§ SUPPLIED DATA:
####################
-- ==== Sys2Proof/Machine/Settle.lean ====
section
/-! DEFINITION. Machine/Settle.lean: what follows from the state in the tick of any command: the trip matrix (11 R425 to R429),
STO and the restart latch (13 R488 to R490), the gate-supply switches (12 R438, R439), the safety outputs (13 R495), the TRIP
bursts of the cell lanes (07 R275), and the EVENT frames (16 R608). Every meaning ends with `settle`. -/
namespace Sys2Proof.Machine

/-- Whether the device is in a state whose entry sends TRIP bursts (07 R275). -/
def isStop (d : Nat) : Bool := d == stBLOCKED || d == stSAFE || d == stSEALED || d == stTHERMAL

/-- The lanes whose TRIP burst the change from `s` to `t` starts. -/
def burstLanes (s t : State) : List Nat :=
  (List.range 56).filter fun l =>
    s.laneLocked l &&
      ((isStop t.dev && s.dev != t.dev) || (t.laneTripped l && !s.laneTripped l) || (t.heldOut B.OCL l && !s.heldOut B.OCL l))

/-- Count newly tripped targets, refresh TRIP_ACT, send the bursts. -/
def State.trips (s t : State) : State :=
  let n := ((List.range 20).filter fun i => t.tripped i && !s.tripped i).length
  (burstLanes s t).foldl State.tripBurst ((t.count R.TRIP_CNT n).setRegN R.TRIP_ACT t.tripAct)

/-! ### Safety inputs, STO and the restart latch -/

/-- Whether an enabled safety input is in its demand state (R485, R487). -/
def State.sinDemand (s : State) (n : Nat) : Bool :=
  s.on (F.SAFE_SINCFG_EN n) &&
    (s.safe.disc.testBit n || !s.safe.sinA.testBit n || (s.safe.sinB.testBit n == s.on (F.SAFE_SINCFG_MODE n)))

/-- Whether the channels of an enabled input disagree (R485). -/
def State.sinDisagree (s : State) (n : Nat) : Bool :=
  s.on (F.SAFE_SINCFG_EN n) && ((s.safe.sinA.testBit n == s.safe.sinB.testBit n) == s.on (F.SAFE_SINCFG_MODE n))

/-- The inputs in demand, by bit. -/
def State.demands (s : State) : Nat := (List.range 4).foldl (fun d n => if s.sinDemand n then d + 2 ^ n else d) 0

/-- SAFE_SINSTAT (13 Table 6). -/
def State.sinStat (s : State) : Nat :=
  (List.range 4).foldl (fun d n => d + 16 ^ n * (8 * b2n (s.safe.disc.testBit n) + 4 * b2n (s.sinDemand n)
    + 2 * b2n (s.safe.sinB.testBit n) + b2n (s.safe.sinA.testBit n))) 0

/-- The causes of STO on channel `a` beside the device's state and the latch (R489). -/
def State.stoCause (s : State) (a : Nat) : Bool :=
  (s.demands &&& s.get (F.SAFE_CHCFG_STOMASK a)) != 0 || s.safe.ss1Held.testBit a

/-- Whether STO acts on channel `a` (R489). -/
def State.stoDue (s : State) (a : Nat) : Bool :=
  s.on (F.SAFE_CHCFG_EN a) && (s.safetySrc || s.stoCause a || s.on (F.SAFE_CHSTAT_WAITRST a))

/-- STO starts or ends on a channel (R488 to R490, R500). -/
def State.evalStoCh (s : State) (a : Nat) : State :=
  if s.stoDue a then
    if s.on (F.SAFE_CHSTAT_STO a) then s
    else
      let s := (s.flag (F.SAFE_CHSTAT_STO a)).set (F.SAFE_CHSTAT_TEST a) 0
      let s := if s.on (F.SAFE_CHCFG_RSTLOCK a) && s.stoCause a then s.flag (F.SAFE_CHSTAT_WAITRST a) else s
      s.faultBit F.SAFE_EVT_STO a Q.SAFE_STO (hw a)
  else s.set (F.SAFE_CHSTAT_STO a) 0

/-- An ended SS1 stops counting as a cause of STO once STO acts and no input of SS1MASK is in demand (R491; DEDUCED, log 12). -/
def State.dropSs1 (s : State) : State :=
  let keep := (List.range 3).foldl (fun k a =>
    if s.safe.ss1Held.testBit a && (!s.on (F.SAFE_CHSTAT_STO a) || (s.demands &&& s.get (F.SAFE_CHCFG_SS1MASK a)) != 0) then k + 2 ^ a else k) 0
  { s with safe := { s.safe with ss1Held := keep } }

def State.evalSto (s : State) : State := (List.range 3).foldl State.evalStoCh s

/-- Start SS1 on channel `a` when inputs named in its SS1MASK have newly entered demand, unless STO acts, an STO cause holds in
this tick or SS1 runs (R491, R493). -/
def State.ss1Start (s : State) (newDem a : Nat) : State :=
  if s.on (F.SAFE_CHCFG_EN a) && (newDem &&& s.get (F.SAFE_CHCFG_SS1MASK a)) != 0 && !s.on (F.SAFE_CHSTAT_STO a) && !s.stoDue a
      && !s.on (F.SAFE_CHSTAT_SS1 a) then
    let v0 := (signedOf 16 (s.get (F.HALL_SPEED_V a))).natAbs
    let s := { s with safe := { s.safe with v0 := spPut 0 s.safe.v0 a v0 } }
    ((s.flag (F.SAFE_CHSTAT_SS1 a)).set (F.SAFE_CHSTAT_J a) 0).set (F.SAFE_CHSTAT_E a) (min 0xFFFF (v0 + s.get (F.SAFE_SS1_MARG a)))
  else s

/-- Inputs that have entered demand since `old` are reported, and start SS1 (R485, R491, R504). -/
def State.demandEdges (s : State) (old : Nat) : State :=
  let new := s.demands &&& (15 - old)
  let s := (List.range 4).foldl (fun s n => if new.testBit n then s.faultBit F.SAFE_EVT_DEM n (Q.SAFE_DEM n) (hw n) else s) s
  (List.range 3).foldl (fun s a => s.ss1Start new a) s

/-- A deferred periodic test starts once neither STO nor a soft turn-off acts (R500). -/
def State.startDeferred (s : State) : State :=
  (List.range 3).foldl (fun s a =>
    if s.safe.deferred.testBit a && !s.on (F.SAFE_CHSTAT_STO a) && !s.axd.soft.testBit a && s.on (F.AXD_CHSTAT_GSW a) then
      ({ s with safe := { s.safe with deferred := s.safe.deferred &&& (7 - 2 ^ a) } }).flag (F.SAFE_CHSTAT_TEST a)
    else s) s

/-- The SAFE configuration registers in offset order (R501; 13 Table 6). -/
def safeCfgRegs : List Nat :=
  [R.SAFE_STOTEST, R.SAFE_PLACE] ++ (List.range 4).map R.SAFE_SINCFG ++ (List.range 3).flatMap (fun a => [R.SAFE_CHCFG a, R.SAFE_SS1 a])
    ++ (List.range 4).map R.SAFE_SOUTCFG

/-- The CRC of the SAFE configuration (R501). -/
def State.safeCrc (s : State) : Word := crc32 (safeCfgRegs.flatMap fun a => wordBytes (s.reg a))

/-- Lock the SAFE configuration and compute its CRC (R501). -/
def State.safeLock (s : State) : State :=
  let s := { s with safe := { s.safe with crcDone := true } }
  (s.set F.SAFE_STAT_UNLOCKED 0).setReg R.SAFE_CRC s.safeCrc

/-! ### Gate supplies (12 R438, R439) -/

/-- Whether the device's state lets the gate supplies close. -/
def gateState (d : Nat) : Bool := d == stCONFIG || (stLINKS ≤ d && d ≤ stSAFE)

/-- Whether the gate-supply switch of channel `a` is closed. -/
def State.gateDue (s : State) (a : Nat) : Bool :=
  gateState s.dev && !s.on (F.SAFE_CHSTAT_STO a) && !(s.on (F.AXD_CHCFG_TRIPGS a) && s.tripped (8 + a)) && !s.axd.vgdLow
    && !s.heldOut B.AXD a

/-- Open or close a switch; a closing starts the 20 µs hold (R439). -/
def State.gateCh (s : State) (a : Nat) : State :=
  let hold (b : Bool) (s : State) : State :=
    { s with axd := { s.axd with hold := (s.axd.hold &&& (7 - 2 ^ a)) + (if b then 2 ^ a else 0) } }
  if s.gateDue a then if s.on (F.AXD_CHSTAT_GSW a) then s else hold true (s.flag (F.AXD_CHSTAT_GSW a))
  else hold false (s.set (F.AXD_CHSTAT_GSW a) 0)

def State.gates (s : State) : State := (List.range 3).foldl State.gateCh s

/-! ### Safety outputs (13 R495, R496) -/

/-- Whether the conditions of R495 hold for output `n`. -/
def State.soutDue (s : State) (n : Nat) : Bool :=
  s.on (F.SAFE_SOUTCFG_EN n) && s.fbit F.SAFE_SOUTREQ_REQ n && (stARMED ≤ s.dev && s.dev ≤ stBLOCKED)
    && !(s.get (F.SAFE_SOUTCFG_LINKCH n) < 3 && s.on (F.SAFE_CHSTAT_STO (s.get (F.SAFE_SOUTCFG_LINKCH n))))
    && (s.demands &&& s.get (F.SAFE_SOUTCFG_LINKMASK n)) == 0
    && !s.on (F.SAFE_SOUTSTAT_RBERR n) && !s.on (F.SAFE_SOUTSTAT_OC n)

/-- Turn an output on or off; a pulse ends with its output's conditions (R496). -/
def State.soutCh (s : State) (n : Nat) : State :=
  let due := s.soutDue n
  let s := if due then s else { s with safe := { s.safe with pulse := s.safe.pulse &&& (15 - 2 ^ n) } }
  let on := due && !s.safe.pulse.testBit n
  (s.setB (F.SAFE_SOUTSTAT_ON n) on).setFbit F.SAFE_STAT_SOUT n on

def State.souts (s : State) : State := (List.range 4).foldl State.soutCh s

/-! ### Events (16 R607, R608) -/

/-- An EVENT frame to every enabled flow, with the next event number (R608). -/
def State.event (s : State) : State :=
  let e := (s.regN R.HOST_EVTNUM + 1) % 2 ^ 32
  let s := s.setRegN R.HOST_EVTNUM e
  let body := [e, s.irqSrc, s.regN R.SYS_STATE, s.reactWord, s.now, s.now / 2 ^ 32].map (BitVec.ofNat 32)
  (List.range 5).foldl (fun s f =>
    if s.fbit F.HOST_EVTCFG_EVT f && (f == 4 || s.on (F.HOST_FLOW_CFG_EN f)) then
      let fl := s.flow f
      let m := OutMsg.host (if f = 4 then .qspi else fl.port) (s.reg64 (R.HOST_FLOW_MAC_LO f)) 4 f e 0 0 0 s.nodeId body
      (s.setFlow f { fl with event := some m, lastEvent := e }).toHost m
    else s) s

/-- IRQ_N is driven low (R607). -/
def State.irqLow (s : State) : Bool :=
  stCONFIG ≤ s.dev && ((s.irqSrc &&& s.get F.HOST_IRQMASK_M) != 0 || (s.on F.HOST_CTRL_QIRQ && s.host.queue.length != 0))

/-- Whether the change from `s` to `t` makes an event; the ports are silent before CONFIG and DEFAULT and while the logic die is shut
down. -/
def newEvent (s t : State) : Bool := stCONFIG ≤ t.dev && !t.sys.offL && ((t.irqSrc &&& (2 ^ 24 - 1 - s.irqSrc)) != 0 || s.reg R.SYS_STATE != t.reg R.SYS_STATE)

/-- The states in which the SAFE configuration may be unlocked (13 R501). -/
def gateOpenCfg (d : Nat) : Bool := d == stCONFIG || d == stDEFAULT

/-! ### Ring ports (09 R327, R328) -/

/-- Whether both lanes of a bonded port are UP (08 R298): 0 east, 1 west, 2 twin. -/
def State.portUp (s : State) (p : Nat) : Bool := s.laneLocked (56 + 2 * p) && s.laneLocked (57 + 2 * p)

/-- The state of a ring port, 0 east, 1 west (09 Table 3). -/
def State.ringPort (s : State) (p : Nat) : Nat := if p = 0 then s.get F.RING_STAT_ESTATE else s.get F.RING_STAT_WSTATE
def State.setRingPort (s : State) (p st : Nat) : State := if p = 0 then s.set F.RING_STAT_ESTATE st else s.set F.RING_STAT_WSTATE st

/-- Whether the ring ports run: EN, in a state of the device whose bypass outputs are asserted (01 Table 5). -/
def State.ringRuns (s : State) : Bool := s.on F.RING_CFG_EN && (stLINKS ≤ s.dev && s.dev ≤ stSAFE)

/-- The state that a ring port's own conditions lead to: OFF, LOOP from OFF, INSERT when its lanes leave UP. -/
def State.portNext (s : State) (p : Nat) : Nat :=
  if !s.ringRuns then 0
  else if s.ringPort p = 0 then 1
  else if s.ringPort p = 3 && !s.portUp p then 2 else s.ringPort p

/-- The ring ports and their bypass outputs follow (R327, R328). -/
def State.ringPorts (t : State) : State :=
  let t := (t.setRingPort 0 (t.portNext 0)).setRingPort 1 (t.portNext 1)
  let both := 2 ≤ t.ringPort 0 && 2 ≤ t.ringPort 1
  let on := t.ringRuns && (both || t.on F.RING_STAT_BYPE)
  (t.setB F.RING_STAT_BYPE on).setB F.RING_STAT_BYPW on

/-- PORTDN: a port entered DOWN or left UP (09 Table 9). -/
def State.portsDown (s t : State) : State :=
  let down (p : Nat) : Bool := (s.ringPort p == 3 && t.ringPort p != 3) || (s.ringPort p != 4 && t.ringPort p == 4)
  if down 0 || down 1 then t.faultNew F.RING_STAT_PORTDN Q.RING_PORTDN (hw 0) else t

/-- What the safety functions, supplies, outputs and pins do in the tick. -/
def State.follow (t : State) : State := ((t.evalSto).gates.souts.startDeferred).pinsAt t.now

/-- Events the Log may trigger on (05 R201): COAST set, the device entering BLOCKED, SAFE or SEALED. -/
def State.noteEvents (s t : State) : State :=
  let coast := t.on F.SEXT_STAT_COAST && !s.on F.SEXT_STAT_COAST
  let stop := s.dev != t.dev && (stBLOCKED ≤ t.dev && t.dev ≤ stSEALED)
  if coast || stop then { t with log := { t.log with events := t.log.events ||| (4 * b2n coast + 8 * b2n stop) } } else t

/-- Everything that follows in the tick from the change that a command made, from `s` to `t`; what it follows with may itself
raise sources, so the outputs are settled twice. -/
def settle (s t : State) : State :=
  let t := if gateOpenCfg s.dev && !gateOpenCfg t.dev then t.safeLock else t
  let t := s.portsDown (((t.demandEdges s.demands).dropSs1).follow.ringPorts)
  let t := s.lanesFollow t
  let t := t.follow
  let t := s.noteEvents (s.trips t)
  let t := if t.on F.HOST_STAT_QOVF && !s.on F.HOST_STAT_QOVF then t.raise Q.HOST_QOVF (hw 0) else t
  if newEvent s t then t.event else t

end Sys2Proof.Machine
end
####################
§ THE PROBLEM:
In the entries above, please find the line with "let v0 := (signedOf" and the line with "def State.demandEdges (s", then write out exactly those two lines and every line between them, and nothing more.

§ EXPECTED ANSWER:
    let v0 := (signedOf 16 (s.get (F.HALL_SPEED_V a))).natAbs
    let s := { s with safe := { s.safe with v0 := spPut 0 s.safe.v0 a v0 } }
    ((s.flag (F.SAFE_CHSTAT_SS1 a)).set (F.SAFE_CHSTAT_J a) 0).set (F.SAFE_CHSTAT_E a) (min 0xFFFF (v0 + s.get (F.SAFE_SS1_MARG a)))
  else s

/-- Inputs that have entered demand since `old` are reported, and start SS1 (R485, R491, R504). -/
def State.demandEdges (s : State) (old : Nat) : State :=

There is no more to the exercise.